» Action item
For the word "TandemFrame", return each line of the data in which it occurs.

» Provided data

/-- The average of a list after an enqueue, in 1/65,536 byte (DEDUCED: assumption log, entry 37). -/
def Dev.redAverage (d : Dev) (l bytes weight : Nat) : Nat :=
  let avg := sget (fun _ => 0) d.tpk.redAvg l
  if avg ≤ bytes * 65536 then avg + (bytes * 65536 - avg) / 2 ^ weight else avg - (avg - bytes * 65536) / 2 ^ weight

/-- RED on a list with an occupancy in bytes: the average, and the verdict of the profile of the priority and colour. Between MIN and
MAX it is drawn (DESIGN CHOICE: assumption log, entry 3). -/
def Dev.red (d : Dev) (l prio colour bytes : Nat) (capable : Bool) : Dev × RedAct :=
  let i := 3 * prio + colour
  let cfg := d.raw (bank Reg.tbmRedCfg i)
  let avg := d.redAverage l bytes (bits cfg 8 4)
  let lo := d.fld (bank Reg.tbmRedMin i) 0 20 * 1024 * 65536
  let hi := d.fld (bank Reg.tbmRedMax i) 0 20 * 1024 * 65536
  let d := d.onTpk fun t => { t with redAvg := sput (fun _ => 0) t.redAvg l avg }
  let f := d.takeFree
  let between := decide (lo ≤ avg) && decide (avg < hi)
  let drawn := decide (f.1 % (256 * (hi - lo)) < bits cfg 0 8 * (avg - lo))
  let acts := bit cfg 13 && (decide (hi ≤ avg) || (between && drawn))
  (if between then f.2 else d, if !acts then .pass else if capable && bit cfg 12 then .mark else .drop)

/-- A copy that a mirror session makes of a frame (R123): `none` when its destination is no link. -/
def Dev.mirrorCopy (d : Dev) (w : List Nat) (length : Nat) (frame : Option EthFrame) (tandem : Option TandemFrame) : Option QFrame :=
  let a := w.getD 0 0
  let trunc := bits a 20 8 * 64
  if d.linkExists (bits a 0 7) then
    some { length := if trunc = 0 then length else min length trunc, prio := bits a 7 3, colour := 2, ect := false, ce := false, inLink := none,
           livery := 0, outLink := bits a 0 7, frame := frame, tandem := tandem }
  else none

/-- A copy is enqueued, or dropped and counted. -/
def Dev.sendCopy (d : Dev) (c : QFrame) : Dev :=
  let r := d.red (linkList c.outLink c.prio) c.prio 2 ((d.list (linkList c.outLink c.prio)).map QFrame.length).sum false
  if r.2 = .pass ∧ r.1.linkTakes c then r.1.pushLink c else (r.1.countTbm c.outLink 5 1).raise 0x107

/-- The mirror sessions that `p` accepts copy a frame. -/
def Dev.mirror (d : Dev) (p : Nat → Nat → Bool) (length : Nat) (frame : Option EthFrame) (tandem : Option TandemFrame) : Dev :=
  d.forEach (List.range 8) fun d i =>
    let w := sget (fun _ => []) d.tpk.tables (3 * 65536 + i)
    if bit (w.getD 0 0) 31 && p i (w.getD 0 0) then
      match d.mirrorCopy w length frame tandem with
      | some c => d.sendCopy c
      | none => d
    else d

/-- A policer that was never configured conforms. -/
def policerDflt : Nat → Policer := fun _ => ⟨0, 0, 65536, 65536, false, false, 655360000, 655360000⟩

/-- The meter of RFC 2698 on a frame (R120): 0 conforming, 1 to be demoted, 2 to be dropped. -/
def Policer.meter (p : Policer) (length colour : Nat) : Policer × Nat :=
  let b := length * 10000
  if !p.enable then (p, 0)
  else if (p.aware ∧ colour = 2) ∨ p.tp < b then (p, 2)
  else if p.tc < b then ({ p with tp := p.tp - b }, 1)
  else if p.aware ∧ colour = 1 then ({ p with tp := p.tp - b }, 0)
  else ({ p with tp := p.tp - b, tc := p.tc - b }, 0)

/-- Stage 5. The flag says whether the frame goes on. -/
def Dev.police (d : Dev) (x : Passing) (act : Nat) : Dev × Passing × Bool :=
  if !(bit act 12) then (d, x, true)
  else
    let i := bits act 0 12
    let r := (sget policerDflt d.tpk.policers i).meter x.f.length x.colour
    let d := d.onTpk fun t => { t with policers := sput policerDflt t.policers i r.1 }
    if r.2 = 2 then ((((d.countTbm x.f.link 7 1).countReg (bank Reg.tssPolDrop i) 1).raise 0x103), x, false)
    else (d, { x with colour := min 2 (x.colour + r.2) }, true)

/-! ## Stage 6: destinations (R104, R108) -/

/-- The address of a link. -/
def Dev.linkMac (d : Dev) (k : Nat) : Nat := (d.raw Reg.tpkMacLo + 2 ^ 32 * d.fld Reg.tpkMacHi 0 16 + k) % 2 ^ 48

/-- Whether a frame is addressed to the module: its link's own address, broadcast, or a PTP multicast address. -/
def Dev.forModule (d : Dev) (f : EthFrame) : Bool :=
  f.dstMac == d.linkMac f.link || f.dstMac == 0xFFFFFFFFFFFF || f.dstMac == 0x011B19000000 || f.dstMac == 0x0180C200000E

/-- Whether the active module's services count (own addresses with ACTIVE_ONLY). -/
def Dev.ownAddress (d : Dev) (x : Passing) : Bool :=
  (d.tpkEntry 2 fun w =>
    let a := w.getD 0 0
    bit a 31 && bits a 0 12 == x.vlan && bit a 12 == x.f.ipv6 && (if x.f.ipv6 then tableAddr w else w.getD 2 0) == x.f.dstIp
      && (!(bit a 13) || d.isActive)).isSome

/-- UNKNOWN_DEST (R104, R108). -/
def Dev.unknownDest (d : Dev) (link : Nat) : Dev := (d.countTbm link 6 1).raise 0x106

/-- The module's own answer to an ARP, Neighbour Solicitation or echo request leaves on the control list of its link. -/
def Dev.answer (d : Dev) (x : Passing) : Dev :=
  d.toControl { length := x.f.length, prio := x.prio, colour := 0, ect := false, ce := false, inLink := none, livery := 0, outLink := x.f.link,
                frame := none, tandem := none }

/-- Whether an IP header is ECN-capable: ECT(0), ECT(1), or already marked. -/
def ecnCapable (f : EthFrame) : Bool := f.isIp && f.ecn != 0

/-! ## Bulk ingress (R109, R110, R117, R119) -/

/-- XOFF of a port's bulk FIFO at its point. -/
def Dev.bulkXoff (d : Dev) (n : Nat) : Dev :=
  if d.bulkBytes n < d.bulkPoint n then d
  else
    let pfc := d.raw (ethReg Reg.ethPfc n)
    d.forEach (List.range (d.port n).links) fun d s =>
      d.forEach ((List.range 8).filter fun p => bit pfc (16 + p) && bit pfc (8 + p)) fun d p => d.raiseXoff (8 * n + s) p true

/-- A bulk packet enters its port's FIFO, in SRAM or in HBM, or is dropped at the overflow limit. -/
def Dev.bulkPush (d : Dev) (n length : Nat) (ce : Bool) : Dev :=
  let fifo := (d.port n).fifo
  let sram := ((fifo.filter fun b => !b.inHbm).map BulkPkt.length).sum
  let hbm := decide (1024 * d.fld Reg.tbmBulkHi 0 12 < sram + length) || fifo.any BulkPkt.inHbm
  if hbm && decide (d.ovfLimit n < d.ovfUse n + length) then (d.countTbm n 0 1).raise 0x101
  else
    let d := d.onPort n fun p => { p with fifo := p.fifo ++ [⟨length, hbm, ce⟩] }
    let d := if hbm then (d.countTbm n 4 length).raise 0x100 else d
    ((d.sample 13 n (d.bulkBytes n / 1024)).notePool 13).bulkXoff n

/-- Bulk ingress: RED marks ECN-capable packets only, on the whole FIFO. -/
def Dev.bulkIn (d : Dev) (x : Passing) : Dev :=
  let n := x.f.link / 8
  let r := d.red (4096 + n) x.prio x.colour (d.bulkBytes n) (ecnCapable x.f)
  let mark := decide (r.2 = .mark)
  let d := if mark then r.1.countTbm x.f.link 2 1 else r.1
  d.bulkPush n x.f.length (mark || x.f.ecn == 3)

/-! ## Forwarding, admission and cut-through (R113, R114, R118, R121) -/

/-- Whether a shaper lets its node send. -/
def Shaper.eligible (s : Shaper) : Bool := s.rate == 0 || decide (0 ≤ s.credit)

/-- A frame of `n` bytes leaves through a shaper, down to −LOCREDIT (R127). -/
def Shaper.charge (s : Shaper) (n : Nat) : Shaper :=
  if s.rate = 0 then s else { s with credit := max (s.credit - (n * 10000 : Nat)) (-((s.lo * 10000 : Nat) : Int)) }

/-- A frame leaves through shaper `i`. -/
def Dev.charge (d : Dev) (i n : Nat) : Dev := d.onTpk fun t => { t with shapers := sput shaperDflt t.shapers i ((d.shaper i).charge n) }

/-- The index of the shaper of a link-priority list. -/
def linkShaper (link prio : Nat) : Nat := 3328 + 8 * link + prio

/-- Whether a priority of a link is paused. -/
def Dev.paused (d : Dev) (link prio : Nat) : Bool := d.tpk.pauses.any fun p => p.link == link && p.prio == prio

/-- The quanta that a frame occupies on a link (R130). -/
def Dev.wireQuanta (d : Dev) (link length : Nat) : Nat := ceilDiv ((length + 20) * 32) (5 * (d.port (link / 8)).rate)

/-- Whether a frame fits the open run of its gate (R130); a priority without a gate always fits. -/
def Dev.gateFits (d : Dev) (link prio length : Nat) : Bool :=
  if !(bit (d.raw (bank Reg.tssLinkSched link)) (8 + prio)) then true
  else d.classOpen (8 + prio) && (match d.runEnd (8 + prio) with | some e => decide (d.q + d.wireQuanta link length ≤ e) | none => true)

» Task result
def Dev.mirrorCopy (d : Dev) (w : List Nat) (length : Nat) (frame : Option EthFrame) (tandem : Option TandemFrame) : Option QFrame :=
def Dev.mirror (d : Dev) (p : Nat → Nat → Bool) (length : Nat) (frame : Option EthFrame) (tandem : Option TandemFrame) : Dev :=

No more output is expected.